SFAM: What if a family cannot afford to set up a trust? Do they have other options?
Chu: Individuals can create trusts or wills, designate beneficiaries or use various other instruments to help with estate planning. Another tool in that box is a revocable transfer on death (TOD) deed. As of January 1, 2016, California homeowners can keep their homes out of probate by recording a revocable transfer on death (TOD) deed. When AB 139 passed in 2015, the state made the revocable transfer on death deeds legal in California, along with 26 other states in the country. By recording a TOD deed, you can designate who your property passes on to upon death bypassing probate. The steps are straightforward: complete a TOD form, notarize it and record it with the County Recorder’s Office where the property is located.

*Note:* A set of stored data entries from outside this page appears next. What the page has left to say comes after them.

/-- The convoy barrier cells of the area (offset 0xF000). -/
def barrierCells (v : Convoy) : List (Nat × Nat × Nat) :=
  (List.range 16).flatMap (fun b =>
    [(0xF000 + 16 * b, 4, Tbl.get 0 v.gen b), (0xF004 + 16 * b, 8, Tbl.get 0 v.arrived b)])

/-- The task records of the local task queue (Table 12.5, offset 0x8000). -/
def recordCells (r : SpawnRecord) : List (Nat × Nat × Nat) :=
  [(0, 8, r.entry)] ++ r.args.mapIdx (fun i v => (8 + 8 * i, 8, v.toNat)) ++ [(0x38, 8, r.sp.toNat)]

/-- Every piece of an area with its offset and size, for a core at a tick.  MBASE is rebased on the tick in which the
save writes it, some free number of ticks after the stop (R381, R394; log entry 130). -/
def areaCells (s : State) (c : Nat) (frameValid : Bool) : List (Nat × Nat × Nat) :=
  let k := s.core c
  let mbase := lowBits ((k.mbase.toNat : Int) - ((s.tickOf c + Config.freePick s.fresh : Nat) : Int)) 64
  areaItems.map (fun i => (i.off, i.size, i.get k)) ++
  [ (0x30, 8, boolNat frameValid + coreFlags k),
    (0x48, 8, (k.berths.map (fun e => if e.2 = 0 then 0 else 2 ^ e.1)).sum),
    (0x50, 2, c), (0x58, 4, ((k.dc.map (fun e => e.1 / 64)).eraseDups).length),
    (0x64, 2, k.copies.length), (0x330, 8, mbase) ] ++
  streams.map (fun st => (0x400 + 0x400 * st.num + 0x228, 4, pendingMask k st)) ++
  areaBulks.flatMap (fun b => (b.get k).map (fun e => (b.off + b.size * e.1, b.size, e.2))) ++
  (k.copies.mapIdx (fun i x =>
    (packCopy x).map (fun e => (0x9000 + 96 * i + e.1, e.2.1, e.2.2)))).flatten ++
  (k.ltq.mapIdx (fun i r =>
    (recordCells r).map (fun e => (0x8000 + 64 * i + e.1, e.2.1, e.2.2)))).flatten ++
  (match k.task.bind (fun t => t.convoyId) with
   | some id => (s.convoys.find? (fun v => v.id == id)).elim [] barrierCells
   | none => [])

/-- Write cells of offset, size and value from a base. -/
def writeCells (mem : Memory) (base : Nat) : List (Nat × Nat × Nat) → Memory
  | [] => mem
  | (off, size, v) :: rest => writeCells (mem.write (base + off) size v) base rest

/-- The commit-buffer lines that the area has no room for, and the region that takes them, whose address the
area then gives (R177, Table 15.6; log entry 86). -/
def saveOverflow (mem : Memory) (k : Core) (area : Nat) : Memory :=
  match (dcCells k.dc).drop dcLines with
  | [] => mem
  | more =>
    writeCells (mem.write (area + 0x5C) 8 (Config.overflowRegion area)) (Config.overflowRegion area)
      (more.mapIdx (fun i e => (80 * i, 80, e.2)))

/-- The memory with a core's context written to an area; the berth region is left as it is (R382,
R383). -/
def saveArea (s : State) (c area : Nat) (frameValid : Bool) : Memory :=
  saveOverflow (writeCells (s.mem.clear area areaBerths) area (areaCells s c frameValid)) (s.core c) area

/-- The equal cells of an array of memory as a table; zero cells are not listed. -/
def readCells (mem : Memory) (base size : Nat) : Nat → Tbl Nat
  | 0 => []
  | n + 1 =>
    let w := mem.window base (size * (n + 1))
    w.foldl (fun t e =>
      let key := e.1 / size
      Tbl.set t key (Tbl.get 0 t key + e.2.toNat * 256 ^ (e.1 % size))) []

/-- The commit-buffer lines in the overflow region. -/
def loadOverflow (mem : Memory) (area : Nat) (k : Core) : Core :=
  let n := mem.read (area + 0x58) 4
  if n ≤ dcLines then k
  else { k with dc := k.dc ++ unpackDc (readCells mem (mem.read (area + 0x5C) 8) 80 (n - dcLines)) }

/-- Put back the scalar and array pieces of an area into a core (R384). -/
def loadPieces (mem : Memory) (area : Nat) (k : Core) : Core :=
  let k := areaItems.foldl (fun k i => i.set (mem.read (area + i.off) i.size) k) k
  loadOverflow mem area
    (areaBulks.foldl (fun k b => b.set (readCells mem (area + b.off) b.size b.count) k) k)

end Sys2Proof.Machine
end

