-- ==== Sys2Proof/Machine/Sequencer.lean ====
section
/-!
DEFINITION. What follows the issue of a bundle: the spill side-op (R35, R138), the push of a token
(R42 step 5) and the stream sequencer with delay slots and hardware loops (R69 to R77).
-/

namespace Sys2Proof.Machine

/-- BR, BRZ, JMP, JAL and JALR (R69). -/
def isTransfer (o : Op) : Bool :=
  match o with
  | .br | .brz | .jmp | .jal | .jalr => true
  | _ => false

/-! ### The spill side-op -/

/-- Whose psum buffer holds the spill slots of a core in lease mode (R138). -/
def leaseHolder (c : Nat) : Nat := clusterBase c + (c % 4 + 1) % 4

/-- The hold offset of a spill slot (Table 6.1). -/
def Core.spillOffset (k : Core) (st : Stream) (slot : Nat) : Nat :=
  k.hdata + 4096 * st.num + 8 * slot

/-- The psum word of a spill slot in the highest 16 KiB of pb1 (R138). -/
def leaseWord (st : Stream) (slot : Nat) : Nat := 65536 - 4096 + 1024 * st.num + 2 * slot

/-- The value of a spill slot. -/
def State.spillRead (s : State) (c : Nat) (st : Stream) (slot : Nat) : Word :=
  let k := s.core c
  if k.lease then
    let p := (s.core (leaseHolder c)).pb1
    let w := leaseWord st slot
    BitVec.ofNat 64 ((Tbl.get 0 p w).toNat + (Tbl.get 0 p (w + 1)).toNat * 2 ^ 32)
  else BitVec.ofNat 64 (k.holdRead (k.spillOffset st slot) 8)

/-- Write a spill slot. -/
def State.spillWrite (s : State) (c : Nat) (st : Stream) (slot : Nat) (v : Word) : State :=
  let k := s.core c
  if k.lease then
    let w := leaseWord st slot
    s.modCore (leaseHolder c) (fun q =>
      { q with pb1 := Tbl.set (Tbl.set q.pb1 w (BitVec.ofNat 32 v.toNat)) (w + 1)
                 (BitVec.ofNat 32 (v.toNat / 2 ^ 32)) })
  else
    s.holdSetAll c ((bytesOfNum v.toNat 8).mapIdx (fun i b => (k.spillOffset st slot + i, b)))

/-- Run the spill side-op: a spill stores the register as it stood at issue, a fill lands 3 ticks
later, interlocked in lease mode (R35).  The fill's number follows that of its main operation, so that of two
results that land in one tick on one register the fill's stays; R49 does not rank them (log entry 91). -/
def Ctx.sideOp (x : Ctx) (s : State) : State :=
  match x.f.side with
  | .none => s
  | .spill r slot => s.spillWrite x.c x.st slot.val (x.reg s (.s r))
  | .fill r slot =>
    s.launchResult x.c x.st x.fl 3 false 0 (s.core x.c).lease
      [.reg x.st (.s r) (s.spillRead x.c x.st slot.val)]

/-! ### Tokens -/

/-- Add counts to a FIFO; they become visible by R42 step 5.  The push is a release at CORE scope, at which
a task outside a convoy commits its DC stores (R85, R177). -/
def State.pushTokens (s : State) (c : Nat) (a b : Stream) (n : Nat) : State :=
  let s := s.commitOwn c
  let k := s.core c
  let k := k.setFifo a b (k.fifoCount a b + n)
  s.setCore c { k with pushes := k.pushes ++
    [{ src := a, dst := b, n, tick := s.tickOf c, seq := k.seq }] }

/-- The bundle's PUSH (R42 step 5). -/
def State.pushBundle (s : State) (c : Nat) (st : Stream) (b : Bundle) : State :=
  match namedStream st b.push with
  | some d => s.pushTokens c st d 1
  | none => s

/-! ### The sequencer -/

/-- The loop-end check of R69, innermost loop first: the next address, the loops left active and the
new loop counts. -/
def loopEnd (t : StreamState) : List Nat → Nat → Nat × Tbl Bool × List (Nat × Word)
  | [], next => (next, t.lact, [])
  | k :: rest, next =>
    if Tbl.get false t.lact k && (Tbl.get 0 t.lexit k).toNat == next then
      let lc := Tbl.get 0 t.lc k
      if 1 < lc.toNat then ((Tbl.get 0 t.lstart k).toNat, t.lact, [(k, lc - 1)])
      else
        let (n, act, ws) := loopEnd t rest next
        (n, Tbl.set act k false, (k, 0) :: ws)
    else loopEnd t rest next

/-- The loops that a transfer to a target outside their bodies deactivates (R69). -/
def leaveLoops (t : StreamState) (target : Nat) : Tbl Bool :=
  (List.range 4).foldl (fun act k =>
    if Tbl.get false act k && !((Tbl.get 0 t.lstart k).toNat ≤ target &&
        target < (Tbl.get 0 t.lexit k).toNat) then
      Tbl.set act k false
    else act) t.lact

/-- The bubble ticks of a bundle (Table 3.3).  A hinted JMP or JALR that is not enabled costs none: the table gives
no such case (log entry 92). -/
def bubbles (o : Op) (bh hint : Bool) (flow : Flow) : Nat :=
  match o, flow with
  | .br, .jump _ _ | .brz, .jump _ _ => if bh && !hint then 3 else 0
  | .br, _ | .brz, _ => if bh && hint then 3 else 0
  | .jmp, .jump _ _ | .jalr, .jump _ _ => if bh then 3 else 0
  | .loop, .skip _ => 2
  | _, _ => 0

/-- The sequencer after an issued bundle (R69): PC, PEND, PTARGET, loop state.  New loop counts land
after 1 tick (Table 3.3).  A LOOP of count 0 goes to its exit with no loop-end check (R76; log entry
18). -/
def Ctx.sequence (x : Ctx) (s : State) (flow : Flow) : State :=
  let t := s.stream x.c x.st
  let slots := if isTransfer x.o && !x.bh then 2 else t.slotsLeft - 1
  let t := { t with slotsLeft := slots }
  let put (s : State) (t : StreamState) : State := s.setStream x.c x.st t
  if t.pend ≠ 0 then
    let s := match t.link with
      | some o => if t.pend = 1 then x.result s 1 [x.writes o (BitVec.ofNat 64 x.next)] else s
      | none => s
    put s { t with pend := t.pend - 1, link := if t.pend = 1 then none else t.link,
                   pc := if t.pend = 1 then t.ptarget else BitVec.ofNat 48 x.next }
  else
    match flow with
    | .jump target leaves =>
      let t := if leaves then { t with lact := leaveLoops t (target % 2 ^ 48) } else t
      if x.bh then put s { t with pc := BitVec.ofNat 48 target }
      else put s { t with pend := 2, ptarget := BitVec.ofNat 48 target,
                          pc := BitVec.ofNat 48 x.next }
    | .skip target => put s { t with pc := BitVec.ofNat 48 target }
    | .seq =>
      let (n', act, ws) := loopEnd t [0, 1, 2, 3] x.next
      let s := put s { t with pc := BitVec.ofNat 48 n', lact := act }
      if ws.isEmpty then s
      else x.result s 1 (ws.map (fun e => .reg x.st (.lc (Fin.ofNat 4 e.1)) e.2))

/-- Everything that follows the operation of an issued bundle: side-op (where the operation ran), PUSH,
sequencer, and the stream's own record of the issue.  A stream issues one bundle a tick at most
(log entry 4). -/
def Ctx.finish (x : Ctx) (s : State) (flow : Flow) (ran : Bool) : State :=
  let s := if ran then x.sideOp s else s
  let s := s.pushBundle x.c x.st x.b
  let s := x.sequence s flow
  s.modStream x.c x.st (fun t =>
    { t with nextTick := max t.nextTick
               (x.now + 1 + bubbles x.o x.bh (x.f.mod.getLsbD 0) flow),
             popFrom := none, syncDone := false, atSync := false, syncGo := false, prevFl := some x.fl, drain := none,
             wait := .none, waitStart := none, after := none, kept := none })

end Sys2Proof.Machine
end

Remember, you can revoke a TOD deed at any time and when multiple TODs are recorded, the latest recording takes precedence.
Note, it is very important to understand that a TOD is not a trust. It only applies to residential real property for transfer after death. Further, ownership interests are distributed equally among all beneficiaries. Please consider all your options, with the advice of professionals, before choosing the right tool for you and your loved ones.
SFAM: Are there any programs that help families pass on their homes to their children?
Chu: There is a tax benefit program called Parent-Child Transfer Exclusion, also known as the Proposition 58 program. Proposition 58 was passed by California voters in 1986 to allow the property transferred between parents and children to avoid reassessment if certain conditions are met.
Remember, property tax in California is governed by State law Proposition 13 (1978). Under Proposition 13, the taxable value of a property may only increase by a maximum of 2% per year regardless of its market value growth. The exception is when there is a change in ownership or new construction activities, in which case all or a portion of the property would be reassessed to current market value.
The way Proposition 58 works is that the change in ownership to your child may be excluded from reassessment allowing you to pass on your lower taxable value to your child. A similar program called Proposition 193 exists, which provides tax exclusion for property transferring from grandparents to grandchildren when a child has predeceased the parent. Remember, Proposition 58 and 193 deal specifically with property tax only. Other federal, state or local taxes may apply. You can learn more by visiting https://sfassessor.org/news-information/fact-sheets
SFAM: What other property tax savings tips should we be aware of?
Chu: For New Homeowners—The Homeowner’s Exemption reduces your property taxes by deducting up to $7,000 from your assessed value. In other words, you may save $70-80 dollars in property tax annually. Remember, the tax benefit rolls over automatically every year until you are no longer eligible.
For Seniors—Proposition 60 (1986) may allow owners who are 55 years old or older to transfer the assessed value of their existing home to their new home if both properties are located in the same county and the new property’s value meets certain criteria.
For Owners with Completed Construction—If you just completed a construction project and it includes seismic retrofit, you may want to review the seismic construction exclusion program. The program ensures that your seismic retrofit work is not assessed and added to your tax bill. Just remember to work with your contractor or engineers to keep clear records of the work and costs of the retrofit work and to submit a completed exclusion form to our office within 30 days of completing the construction.
Carmen Chu is the Assessor for the City and County of San Francisco.